Cold comfort perhaps for the lower paid public servant who has been promised that he or she will be given priority when, and if, conditions again allow pay increases.
Many will be relieved to hear that there are to be no further public service pay cuts before 2014, but does that mean that the wider body of taxpayers will have to pay a bigger price as a consequence?
And will the unions' promise of reform really translate into tangible savings?
Cold comfort too for the customers of Quinn Insurance who have been assured that they will not be adversely affected when the administrators begin to straighten out the stricken company.
But will a levy be imposed on policy holders in other insurance companies to plug the €200m hole, as happened when PMPA collapsed back in the Eighties? And how much more will people have to pay on premiums if Quinn's rivals seize the opportunity to raise prices?
We were promised there would be some cold comfort in the fact that the Government would draw a line under the banking bailout and the cost of NAMA. Super Tuesday would see an end to uncertainty.
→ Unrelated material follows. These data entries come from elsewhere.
-- ==== Sys2Proof/Machine/Operands.lean ====
section
/-! DEFINITION. The data formats of spec/30_encoding.md: the fields of `LCDC`, of the map attribute byte and of the sprite
option field, the palette byte address, the monochrome palette decode, the colour scaling and the colour-DMA addresses. -/

namespace Sys2Proof.Machine

/-! ## `LCDC` (R23) -/

/-- Bit 7: display enable request. -/
def lcdEn (s : State) : Bool := s.lcdc.getLsbD 7
/-- Bit 6: window tile map. -/
def winMap (s : State) : Bool := s.lcdc.getLsbD 6
/-- Bit 5: window layer enable. -/
def winEn (s : State) : Bool := s.lcdc.getLsbD 5
/-- Bit 4: tile bank for background and window. -/
def tileBank (s : State) : Bank := BitVec.ofBool (s.lcdc.getLsbD 4)
/-- Bit 3: background tile map. -/
def bgMap (s : State) : Bool := s.lcdc.getLsbD 3
/-- Bit 2: sprite size. -/
def objSize (s : State) : Bool := s.lcdc.getLsbD 2
/-- Bit 1: sprite layer enable. -/
def objEn (s : State) : Bool := s.lcdc.getLsbD 1
/-- Bit 0: background layer enable. -/
def bgEn (s : State) : Bool := s.lcdc.getLsbD 0

/-- The height of every sprite (R305). -/
def spriteHeight (s : State) : Nat := if objSize s then 16 else 8

/-- Where tile map 1 or 0 starts inside a VRAM bank: `MAP1_OFF` or `MAP0_OFF` (R84, R127). -/
def mapOff (m : AddrMap) (sel : Bool) : VramOffset := if sel then m.map1Off else m.map0Off

/-- The offset of the cell at map row `mr` and map column `mc` (R127). -/
def cellOffset (m : AddrMap) (sel : Bool) (mr mc : Nat) : VramOffset := mapOff m sel + BitVec.ofNat 13 (32 * mr + mc)

/-! ## The map attribute byte (R130) -/

/-- Bit 7: background tile priority. -/
def attrPrio (a : Byte) : Bool := a.getLsbD 7
/-- Bit 6: vertical flip. -/
def attrVflip (a : Byte) : Bool := a.getLsbD 6
/-- Bit 5: horizontal flip. -/
def attrHflip (a : Byte) : Bool := a.getLsbD 5
/-- Bit 3: VRAM bank of the tile data. -/
def attrVbank (a : Byte) : Bank := BitVec.ofBool (a.getLsbD 3)
/-- Bits 2:0: background palette number. -/
def attrPal (a : Byte) : BitVec 3 := a.extractLsb' 0 3

/-! ## The sprite option field (R129) -/

/-- Bit 7: BG-priority flag. -/
def optPrio (o : Byte) : Bool := o.getLsbD 7
/-- Bit 6: vertical flip. -/
def optVflip (o : Byte) : Bool := o.getLsbD 6
/-- Bit 5: horizontal flip. -/
def optHflip (o : Byte) : Bool := o.getLsbD 5
/-- Bit 4: monochrome palette, `OBP0` or `OBP1`. -/
def optMonoPal (o : Byte) : Bool := o.getLsbD 4
/-- Bit 3: VRAM bank of the sprite's tile data (colour). -/
def optVbank (o : Byte) : Bank := BitVec.ofBool (o.getLsbD 3)
/-- Bits 2:0: sprite palette number (colour). -/
def optCpal (o : Byte) : BitVec 3 := o.extractLsb' 0 3

/-! ## Palettes -/

/-- `shade(P, i) = (P >> 2i) & 3` (R133, R281). -/
def shade (p : Byte) (i : Nat) : RawIndex := (p >>> (2 * i)).extractLsb' 0 2

/-- The four shades of a monochrome palette register (R50, R281). -/
def shadeTable (p : Byte) : Vector RawIndex 4 := tabulate 4 (shade p)

/-- The byte-select bit of a palette byte address: `false` the low byte, `true` the high byte (R131, R285). -/
def palHalf (a : BitVec 6) : Bool := a.getLsbD 0

/-- The entry number of a palette byte address, `palette*4 + colour` (R131, R285). -/
def palEntry (a : BitVec 6) : BitVec 5 := a.extractLsb' 1 5

/-- The entry number of colour `i` of palette `p` (R51, R131). -/
def entryOf (p : BitVec 3) (i : RawIndex) : BitVec 5 := p ++ i

/-- `Scale15(raw)`: each 5-bit channel times 8, red in the result's high byte (R132, R290). -/
def scale15 (raw : Color15) : Color :=
  let ch (lo : Nat) : Byte := (raw.extractLsb' lo 5).zeroExtend 8 * 8#8
  ch 0 ++ ch 5 ++ ch 10

/-- The raw value with its low or its high byte replaced; bit 7 of a high byte is discarded (R286). -/
def mergeHalf (half : Bool) (old : Color15) (v : Byte) : Color15 :=
  if half then (old &&& 0x00FF#15) ||| ((v &&& 0x7F#8).zeroExtend 15 <<< 8)
  else (old &&& 0x7F00#15) ||| v.zeroExtend 15

/-! ## Colour-DMA (R134, R135, R136) -/

/-- `DmaSrc()` (R134). -/
def dmaSrc (s : State) : BusAddr := (s.hdma1 ++ s.hdma2) &&& 0xFFF0#16

/-- `DmaDst()` (R135): 13 bits, the low 4 cleared, the high 3 of `HDMA3` discarded. -/
def dmaDst (s : State) : VramOffset := ((s.hdma3 ++ s.hdma4) &&& 0x1FF0#16).setWidth 13

/-- The mode bit of a control byte: `true` HBlank-linked (R136). -/
def dmaLinked (v : Byte) : Bool := v.getLsbD 7

/-- Bits 6:0 of a control byte: the block count minus 1 (R136). -/
def dmaLen (v : Byte) : BitVec 7 := v.extractLsb' 0 7

end Sys2Proof.Machine
end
That did not happen. It has not been adequately explained why the totally insolvent Anglo Irish Bank has to be saved at enormous cost.
Mr Lenihan says that although the sums required are enormous, the cost of allowing the bank to fail would be even greater. We can only take the minister's word for it.
Moreover, Bank of Ireland and Allied Irish Bank have been given 30 days' grace to raise revenue through their own resources and to come up with strategies to meet the tough targets they have been set. Another bottom line for another day.
In short, we still do not know the total cost of the Government's plans. We will not know how much has been lost until the banks attempt to sell their overseas divisions and we will not know the final cost of NAMA for another ten years or more.
NAMA remains problematic and cryptic, but at least those in charge seem determined to take a tough line on what the loans are really worth and on the level of performance expected from the banks from now on.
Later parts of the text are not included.